Organs at baseball parks have now been mostly replaced by canned music – often, loud; let’s admit it, very loud. A newer tradition is that players come to the plate or enter the game with their own “walk-up” songs as background music. Chipper Jones of the Braves allowed Ozzy Osbourne to save some face at the ballpark by selecting Osbourne’s “Crazy Train” as his walk-up song during the entirety of Chipper’s 19-season career. Yankee greats Derek Jeter and Mariano Rivera made famous “This is How We Do It” and “Enter Sandman” as their respective walk-up songs. While fictional, I must admit that I loved Charlie Sheen’s character Ricky Vaughn in the baseball flick Major League entering the game to the tune of “Wild Thing”.

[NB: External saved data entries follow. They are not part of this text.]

-- ==== Sys2Proof/Laws/KeepsUpd.lean ====
section
/-! SUPPORT. What the operations of Upd keep. -/
namespace Sys2Proof.Machine

theorem hubBlock_keeps {z : State} (s : State) (lc step epoch hmsg field : Nat) (blk : List Byte) (hK : Keeps z s) : Keeps z (hubBlock s lc step epoch hmsg field blk) := by
  unfold hubBlock
  repeat' first
    | with_reducible assumption
    | intro _
    | with_reducible apply hubSend_keeps
    | with_reducible exact Keeps.refl _
    | split
    | dsimp only

theorem hubMsg_keeps {z : State} (s : State) (lc step epoch hmsg field tensor block : Nat) (l : List Byte) (hK : Keeps z s) : Keeps z (hubMsg s lc step epoch hmsg field tensor block l) := by
  unfold hubMsg
  repeat' first
    | with_reducible assumption
    | (intro xS; refine keeps_gen (z := z) (x := xS) ?_ (fun _ => ?_); revert xS; dsimp only; rotate_left; clear_value xS)
    | (intro xS; refine keeps_gen_fst (z := z) (x := xS) ?_ (fun _ => ?_); revert xS; dsimp only; rotate_left; clear_value xS)
    | intro _
    | lift_lets
    | with_reducible apply hubBlock_keeps
    | with_reducible exact Keeps.refl _
    | simp only [keeps_mk_eq]
    | split
    | dsimp only

theorem sendTensor_keeps {z : State} (s : State) (lc step hmsg field : Nat) (d : Desc) (hK : Keeps z s) : Keeps z (sendTensor s lc step hmsg field d) := by
  unfold sendTensor
  repeat' first
    | with_reducible assumption
    | (intro xS; refine keeps_gen (z := z) (x := xS) ?_ (fun _ => ?_); revert xS; dsimp only; rotate_left; clear_value xS)
    | (intro xS; refine keeps_gen_fst (z := z) (x := xS) ?_ (fun _ => ?_); revert xS; dsimp only; rotate_left; clear_value xS)
    | intro _
    | lift_lets
    | with_reducible apply hubBlock_keeps
    | with_reducible exact Keeps.refl _
    | with_reducible refine keeps_foldl (fun _ _ _ => ?_) _ ?_
    | with_reducible refine keeps_foldl_fst (fun _ _ _ => ?_) _ ?_
    | split
    | dsimp only

theorem updMirror_keeps {z : State} (s : State) (o : EngOp) (hK : Keeps z s) : Keeps z (updMirror s o) := by
  unfold updMirror
  repeat' first
    | with_reducible assumption
    | (intro xS; refine keeps_gen (z := z) (x := xS) ?_ (fun _ => ?_); revert xS; dsimp only; rotate_left; clear_value xS)
    | (intro xS; refine keeps_gen_fst (z := z) (x := xS) ?_ (fun _ => ?_); revert xS; dsimp only; rotate_left; clear_value xS)
    | intro _
    | lift_lets
    | with_reducible apply updStep_keeps
    | with_reducible apply hubMsg_keeps
    | with_reducible apply sendTensor_keeps
    | with_reducible exact Keeps.refl _
    | simp only [keeps_mk_eq]
    | split
    | dsimp only

theorem updIssue_keeps {z : State} (op : PtiOp) (q : Nat) (w : PtiWord) (s : State) (hK : Keeps z s) : Keeps z (updIssue op q w s) := by
  unfold updIssue
  repeat' first
    | with_reducible assumption
    | (intro xS; refine keeps_gen (z := z) (x := xS) ?_ (fun _ => ?_); revert xS; dsimp only; rotate_left; clear_value xS)
    | (intro xS; refine keeps_gen_fst (z := z) (x := xS) ?_ (fun _ => ?_); revert xS; dsimp only; rotate_left; clear_value xS)
    | intro _
    | lift_lets
    | with_reducible apply issueFail_keeps
    | with_reducible apply setSeq_keeps
    | with_reducible apply enqueueOp_keeps
    | with_reducible apply updMirror_keeps
    | with_reducible exact Keeps.refl _
    | simp only [keeps_mk_eq]
    | split
    | dsimp only

theorem execUpdAdam_keeps {z : State} (q : Fin 256) (w : PtiWord) (s : State) (hK : Keeps z s) : ∀ t', execUpdAdam q w s = .next t' → Keeps z t' := by
  unfold execUpdAdam
  repeat' first
    | with_reducible (refine (run_keeps ?_ : ∀ t, _ = Host.Outcome.next t → Keeps _ t))
    | with_reducible assumption
    | intro _
    | with_reducible apply ptiIssue_keeps
    | with_reducible apply updIssue_keeps
    | with_reducible exact Keeps.refl _
    | split
    | dsimp only

theorem execUpdSgdm_keeps {z : State} (q : Fin 256) (w : PtiWord) (s : State) (hK : Keeps z s) : ∀ t', execUpdSgdm q w s = .next t' → Keeps z t' := by
  unfold execUpdSgdm
  repeat' first
    | with_reducible (refine (run_keeps ?_ : ∀ t, _ = Host.Outcome.next t → Keeps _ t))
    | with_reducible assumption
    | intro _
    | with_reducible apply ptiIssue_keeps
    | with_reducible apply updIssue_keeps
    | with_reducible exact Keeps.refl _
    | split
    | dsimp only

theorem execUpdSignm_keeps {z : State} (q : Fin 256) (w : PtiWord) (s : State) (hK : Keeps z s) : ∀ t', execUpdSignm q w s = .next t' → Keeps z t' := by
  unfold execUpdSignm
  repeat' first
    | with_reducible (refine (run_keeps ?_ : ∀ t, _ = Host.Outcome.next t → Keeps _ t))
    | with_reducible assumption
    | intro _
    | with_reducible apply ptiIssue_keeps
    | with_reducible apply updIssue_keeps
    | with_reducible exact Keeps.refl _
    | split
    | dsimp only

theorem setPageSet_keeps {z : State} (s : State) (t : Nat) (p : PageSet) (hK : Keeps z s) : Keeps z (setPageSet s t p) := by
  unfold setPageSet
  repeat' first
    | with_reducible assumption
    | (intro xS; refine keeps_gen (z := z) (x := xS) ?_ (fun _ => ?_); revert xS; dsimp only; rotate_left; clear_value xS)
    | (intro xS; refine keeps_gen_fst (z := z) (x := xS) ?_ (fun _ => ?_); revert xS; dsimp only; rotate_left; clear_value xS)
    | intro _
    | lift_lets
    | with_reducible exact Keeps.refl _
    | simp only [keeps_mk_eq]
    | split
    | dsimp only

theorem putPage_keeps {z : State} (s : State) (t i : Nat) (e : PageEnt) (hK : Keeps z s) : Keeps z (putPage s t i e) := by
  unfold putPage
  repeat' first
    | with_reducible assumption
    | (intro xS; refine keeps_gen (z := z) (x := xS) ?_ (fun _ => ?_); revert xS; dsimp only; rotate_left; clear_value xS)
    | (intro xS; refine keeps_gen_fst (z := z) (x := xS) ?_ (fun _ => ?_); revert xS; dsimp only; rotate_left; clear_value xS)
    | intro _
    | lift_lets
    | with_reducible apply memWr_keeps
    | with_reducible apply setPageSet_keeps
    | with_reducible exact Keeps.refl _
    | simp only [keeps_mk_eq]
    | split
    | dsimp only

theorem freeShow_keeps {z : State} (s : State) (t : Nat) (hK : Keeps z s) : Keeps z (freeShow s t) := by
  unfold freeShow
  repeat' first
    | with_reducible assumption
    | (intro xS; refine keeps_gen (z := z) (x := xS) ?_ (fun _ => ?_); revert xS; dsimp only; rotate_left; clear_value xS)
    | (intro xS; refine keeps_gen_fst (z := z) (x := xS) ?_ (fun _ => ?_); revert xS; dsimp only; rotate_left; clear_value xS)
    | intro _
    | lift_lets
    | with_reducible apply setFld_keeps
    | with_reducible apply raise_keeps
    | with_reducible apply setPageSet_keeps
    | with_reducible exact Keeps.refl _
    | simp only [keeps_mk_eq]
    | split
    | dsimp only

theorem popFrame_keeps {z : State} (s : State) (t : Nat) (hK : Keeps z s) : ∀ t', popFrame s t = some t' → Keeps z t'.1 := by
  unfold popFrame
  dsimp only
  repeat' first | split | (intro _ h; cases h; done) | (intro _ h; cases h) 
  all_goals (try dsimp only)
  repeat' first
    | with_reducible assumption
    | (intro xS; refine keeps_gen (z := z) (x := xS) ?_ (fun _ => ?_); revert xS; dsimp only; rotate_left; clear_value xS)
    | (intro xS; refine keeps_gen_fst (z := z) (x := xS) ?_ (fun _ => ?_); revert xS; dsimp only; rotate_left; clear_value xS)
    | intro _
    | lift_lets
    | with_reducible apply memWr_keeps
    | with_reducible apply freeShow_keeps
    | with_reducible apply setPageSet_keeps
    | with_reducible exact Keeps.refl _
    | simp only [keeps_mk_eq]
    | split
    | dsimp only

theorem prepEnt_keeps {z : State} (n t i : Nat) (e : PageEnt) (s : State) (hK : Keeps z s) : Keeps z (prepEnt n t i e s).1 := by
  unfold prepEnt
  repeat' first
    | with_reducible assumption
    | (intro xS; refine keeps_gen (z := z) (x := xS) ?_ (fun _ => ?_); revert xS; dsimp only; rotate_left; clear_value xS)
    | (intro xS; refine keeps_gen_fst (z := z) (x := xS) ?_ (fun _ => ?_); revert xS; dsimp only; rotate_left; clear_value xS)
    | intro _
    | lift_lets
    | with_reducible apply putPage_keeps
    | with_reducible apply cnt_keeps
    | (with_reducible refine popFrame_keeps _ _ ?_ _ (by assumption))
    | with_reducible exact Keeps.refl _
    | with_reducible refine keeps_fst (by assumption) ?_
    | simp only [keeps_mk_eq]
    | split
    | dsimp only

Yes, the serenity of the old ballpark and its gentle organ music may be things of the past, but I always enjoy going to the ballpark. I still love hearing the crack of the bat, old ballpark sounds of vendors exhorting “Hot dogs here” or “Cold beer”, and singing “Take Me Out to the Ballpark” arm and arm with family or friends. It remains my happy place. Every sound is music to my ears.